The visits alternate between moments of fierce competition to gain and maintain a spot with a good view, and moments of relative stability when the politicians stay in one place to meet the public and answer journalists’ questions. It is key for the camera and boom operators to get and maintain a spot as near as possible to the candidate. Producing good images means meeting the expected visual requirements of the visit ritual, but also material aspects (framing, sound quality, etc.). Amidst the chaos, it is the JRIs who are most put to the test physically. They must obtain their own images, that is to say have a direct angle on the politicians and their interactions. The boom operators are responsible for the sound. They have booms of more than 3m20 long (which is standard). Positioned behind the camera operators, they are essential to be able to hear what is going on. The more boom operators there are, the more they have to keep their boom at arm’s length. The struggle between camera operators for the spaces closest to the politicians is replayed between the boom operators a few metres away. This is all the more important as in the case of sound, if a phrase or entire conversations are incomplete they can’t be used, whereas an image may always be edited or cut. Fights between booms for the best spot in this limited space can sometimes ensue, just as in the case of image recording. To give an example of the intensity of the journalistic presence, there were more than twenty booms for Marine Le Pen’s visit as a candidate, positioned at the exit of the cow show of the Salon on 28 February 2017 at 9.43am (fig. 1). In this example, the JRIs are not included as they have microphones positioned directly on their cameras and hence do not have a boom operator. Sound recording is essential for reporter/editors. When it is impossible to pick up conversations when the boom is further than a metre or two away from the politicians, the boom or the microphone acts as a go-between that helps build their commentary. This same mechanism works for radio journalists who may not otherwise be able to comment on the politicians’ speech.
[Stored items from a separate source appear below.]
/-- R216, R217, R221, R225, Table 6.10. What arrives in a load's window is the little-endian number of its bytes, in whatever order two pieces
come, zero- or sign-extended to its registers; and the new value of a read-modify-write of W bits is its operation on the old value and
the operand, where a compare-and-swap writes only if the old value is the expected one.
R31, R52, R60, R163, R168, R202, R389, R394, R402. The other moments of an access: a retry takes the current GEN to the mesh again; an acknowledged store
leaves flight and lowers %pst with its last piece; a walk's end wakes who waits for it, with the translation in the TLBs or the failure
noted; and a result is written to its register with its mark, or VOTE's to its predicate, unless an instruction of the window is to write
that register later, its window closing with the last. Which of two values of one cycle stands is log 10. -/
def Obligations.ValuesAndAccessesInFlight : Prop :=
  ((∀ (p : Pend) (n d : Nat) (sg : Bool) (xs ys : List Byte), p.kind = .load n sg → p.need = n → p.buf = [] → p.ready = false → p.mark = none →
    p.regs = (List.range (if n = 8 then 2 else if n = 16 then 4 else 1)).map (d + ·) → n ∈ [1, 2, 4, 8, 16] → (sg = true → n ≤ 2) →
    xs.length + ys.length = n →
    let full (q : Pend) : Prop := q.ready = true ∧ q.mark = none ∧ ∀ i, i < (if n = 8 then 2 else if n = 16 then 4 else 1) →
      Sparse.get? q.vals (d + i) = some (
        if sg then (if n = 1 then ((xs ++ ys).getD 0 0).signExtend 32
          else (((xs ++ ys).getD 1 0) ++ ((xs ++ ys).getD 0 0)).signExtend 32)
        else (((xs ++ ys).getD (4 * i + 3) 0) ++ ((xs ++ ys).getD (4 * i + 2) 0) ++ ((xs ++ ys).getD (4 * i + 1) 0) ++
          ((xs ++ ys).getD (4 * i) 0)))
    full (p.gets 0 (xs ++ ys) none) ∧
    (xs ≠ [] → ys ≠ [] → full ((p.gets 0 xs none).gets xs.length ys none) ∧ full ((p.gets xs.length ys none).gets 0 xs none) ∧
      (p.gets 0 xs none).ready = false)) ∧
  (∀ (w a b : Nat), w = 32 ∨ w = 64 → a < 2 ^ w → b < 2 ^ w →
    let v (op : Nat) := (redOp op w a b).1
    let int (x : Nat) : Int := (BitVec.ofNat w x).toInt
    v 0 = (a + b) % 2 ^ w ∧
    v 1 = (if int a ≤ int b then a else b) ∧ v 2 = (if int a ≤ int b then b else a) ∧
    v 3 = (if a ≤ b then a else b) ∧ v 4 = (if a ≤ b then b else a) ∧
    v 5 = (BitVec.ofNat w a &&& BitVec.ofNat w b).toNat ∧ v 6 = (BitVec.ofNat w a ||| BitVec.ofNat w b).toNat ∧
    v 7 = (BitVec.ofNat w a ^^^ BitVec.ofNat w b).toNat ∧ v 8 = b ∧
    (∀ op, op ≤ 8 → (redOp op w a b).2 = 0) ∧
    (w = 32 → v 10 = fp32.extreme false a b ∧ v 11 = fp32.extreme true a b ∧
      ∀ f : Fields, f.fn = 0 → ∀ e : Opnds, e.a = a → e.b = b →
        (outFadd f e).val = some (v 9) ∧ (outFadd f e).flags = (redOp 9 w a b).2) ∧
    ∀ n old, rmwNew (.cas n a b) old = (if old = a then some b else none, 0))) ∧
  ((∀ (s : State) (id : Nat) (r : Req) (pa : Nat) (unc : Bool), s.reqs.find? (fun r => r.id = id) = some r → r.place = .dram pa unc →
    r.stage = .retry → ∃ s', Leaves (.genRetry id) s s' ∧
      s'.reqs.find? (fun r => r.id = id) = some
        { r with stage := .mesh, seq := s.clk, gen := s.genOfPa pa, dom := s.domainOfPa pa } ∧ s'.threads = s.threads) ∧
  (∀ (s : State) (id : Nat) (r : Req) (t : Thread), s.reqs.find? (fun r => r.id = id) = some r → r.counted = true → r.stage = .done →
    s.thread? r.tk = some t →
      let mate := s.reqs.any (fun e => e.id != id && e.group == r.group && e.tk == r.tk && e.counted)
      ∃ s', Leaves (.storeAcknowledge id) s s' ∧ s'.reqs = s.reqs.filter (fun e => e.id != id) ∧
        s'.thread? r.tk = some (if mate then t else { t with pst := t.pst - 1 })) ∧
  (∀ (s : State) (id tk : Nat) (w : Walk) (t : Thread), s.memOk → s.linesOk → s.walks.find? (fun w => w.id = id) = some w → s.thread? tk = some t →
    ∃ s', Leaves (.walkComplete id) s s' ∧ s'.walks.find? (fun w => w.id = id) = none ∧
      (∀ e, s.walk (w.core / 4) w.asid (w.vpn * 65536) = .ok e → e ∈ (s'.core w.core).tlb ∧ e ∈ (s'.site (w.core / 4)).tlb ∧
        s'.thread? tk = some (if t.wait = .walk id then { t with wait := .none }
          else if t.wait = .dataWalk id then { t with wait := .access } else t)) ∧
      (∀ c sub, s.walk (w.core / 4) w.asid (w.vpn * 65536) = .fail c sub → s'.cores = s.cores ∧
        s'.thread? tk = some (if t.wait = .walk id then
          { t with wait := .none, walkFail := some (w.vpn, ⟨c, w.vpn * 65536, sub⟩) }
          else if t.wait = .dataWalk id then
          { t with wait := .access, walkFail := some (w.vpn, ⟨c, w.vpn * 65536, sub⟩) } else t))) ∧
  (∀ (s : State) (tk d reg : Nat) (t : Thread) (p : Pend) (x : Word), s.thread? tk = some t → (t.pends.map (·.id)).Nodup →
    t.pends.find? (fun p => p.id = d) = some p →
    p.ready = true → reg ∈ p.regs → Sparse.get? p.vals reg = some x → t.pendTrap = none → t.spec = none →
      ∃ s' u, Leaves (.longLatencyResult tk d reg) s s' ∧ s'.thread? tk = some u ∧
        let wins : Prop := Sparse.getD p.overAt reg 0 ≤ s.now (tkCore tk)
        (∀ r, (r = reg → wins) → u.reg r = if r = reg then x else t.reg r) ∧ (¬wins → u.reg reg = t.reg reg) ∧
        (∀ r, (r = reg → wins) → Sparse.get? u.marks r = if r = reg then p.mark else Sparse.get? t.marks r) ∧
        (p.regs = [reg] → p.pred = none → ∀ q ∈ u.pends, q.id ≠ d) ∧
        (∀ q ∈ u.pends, q.id = d → reg ∉ q.regs) ∧ u.pc = t.pc ∧ u.p = t.p ∧
        ∀ b, s.block? (tkBk tk) = some b → ∃ c, s'.block? (tkBk tk) = some c ∧ FlagsSet b c p.home p.flags) ∧
  (∀ (s : State) (tk d reg i : Nat) (t : Thread) (p : Pend), s.thread? tk = some t → (t.pends.map (·.id)).Nodup →
    t.pends.find? (fun p => p.id = d) = some p → p.ready = true → p.regs = [] → p.pred = some i → t.pendTrap = none → t.spec = none →
      ∃ s' u, Leaves (.longLatencyResult tk d reg) s s' ∧ s'.thread? tk = some u ∧ u.v = t.v ∧ u.marks = t.marks ∧ u.pc = t.pc ∧
        (∀ j, j < 8 → i < 8 → u.pred j = if j = i ∧ j ≠ 0 ∧ p.predOver ≤ s.now (tkCore tk) then p.pval else t.pred j) ∧
        ∀ q ∈ u.pends, q.id ≠ d))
Media coverage of a visit is a true physical test that is reinforced during an election period. The visits often last seven hours, or fourteen hours and forty minutes for Emmanuel Macron’s record presidential visit in 2019. And so the television teams hope to be relieved, but are very often active for the majority of the time. When the pursuing pack of journalists is big, this calls for attributes such as physical strength, and encourages exhibitions of field-based professional habitus. We return here to Loïc Wacquant’s analysis of the pugilistic habitus and its effects on the body in terms of learning (Wacquant 2004). However, unlike the boxer, in the common meaning, the journalist is classically considered to be an intellectual worker, which means we struggle to associate the profession with an activity that above all requires physical fitness. The increase in the size of groups of journalists following the politicians indeed contributes to a masculinization of the roles of JRI and photographer: the statistics highlight the large male bias (Devillard et al. 200; Leteinturier 2014) despite a recent influx of female students into journalism schools. In this scrum, size may be a problem and an equally discriminating factor. This was the sentiment expressed by journalists we spoke to from APTVnews and TF1, who alluded to a sort of unexpected power of the tall journalists (Herpin 2006) when recording images. On these extremely tough days, the periods in which politicians meet with sector representatives within the invisible Salon constitute a welcome break for journalists.
Fig. 1. A heavy media presence (candidate Marine Le Pen’s visit, 28 February 2017)
© Ivan Chupin et Pierre Mayance
The visits therefore incite a battle for the spaces around the politicians. The limited number of these spaces and the harshness of the profession nevertheless drive journalists to cooperate or to implement a strategy to cope with the situation. Thus journalists—and primarily television journalists—seek to organize themselves collectively to stabilize and improve their working conditions. The moment of getting into position just before the politicians arrive at the Salon or as they leave a closed stand or a rest area is highly strategic. It involves the camera and boom operators for television and other media standing in a line or semi-circle, or forming two lines with a lane between them, in such a way that each can do what he or she needs to when the politicians arrive. We can see surreal scenes whereby everyone is in place at the end of the red carpet at the entrance to the Salon while candidate Emmanuel Macron is yet to arrive (fig. 2).
Fig. 2. Awaiting the politicians (candidate Emmanuel Macron’s visit, 1 March 2017)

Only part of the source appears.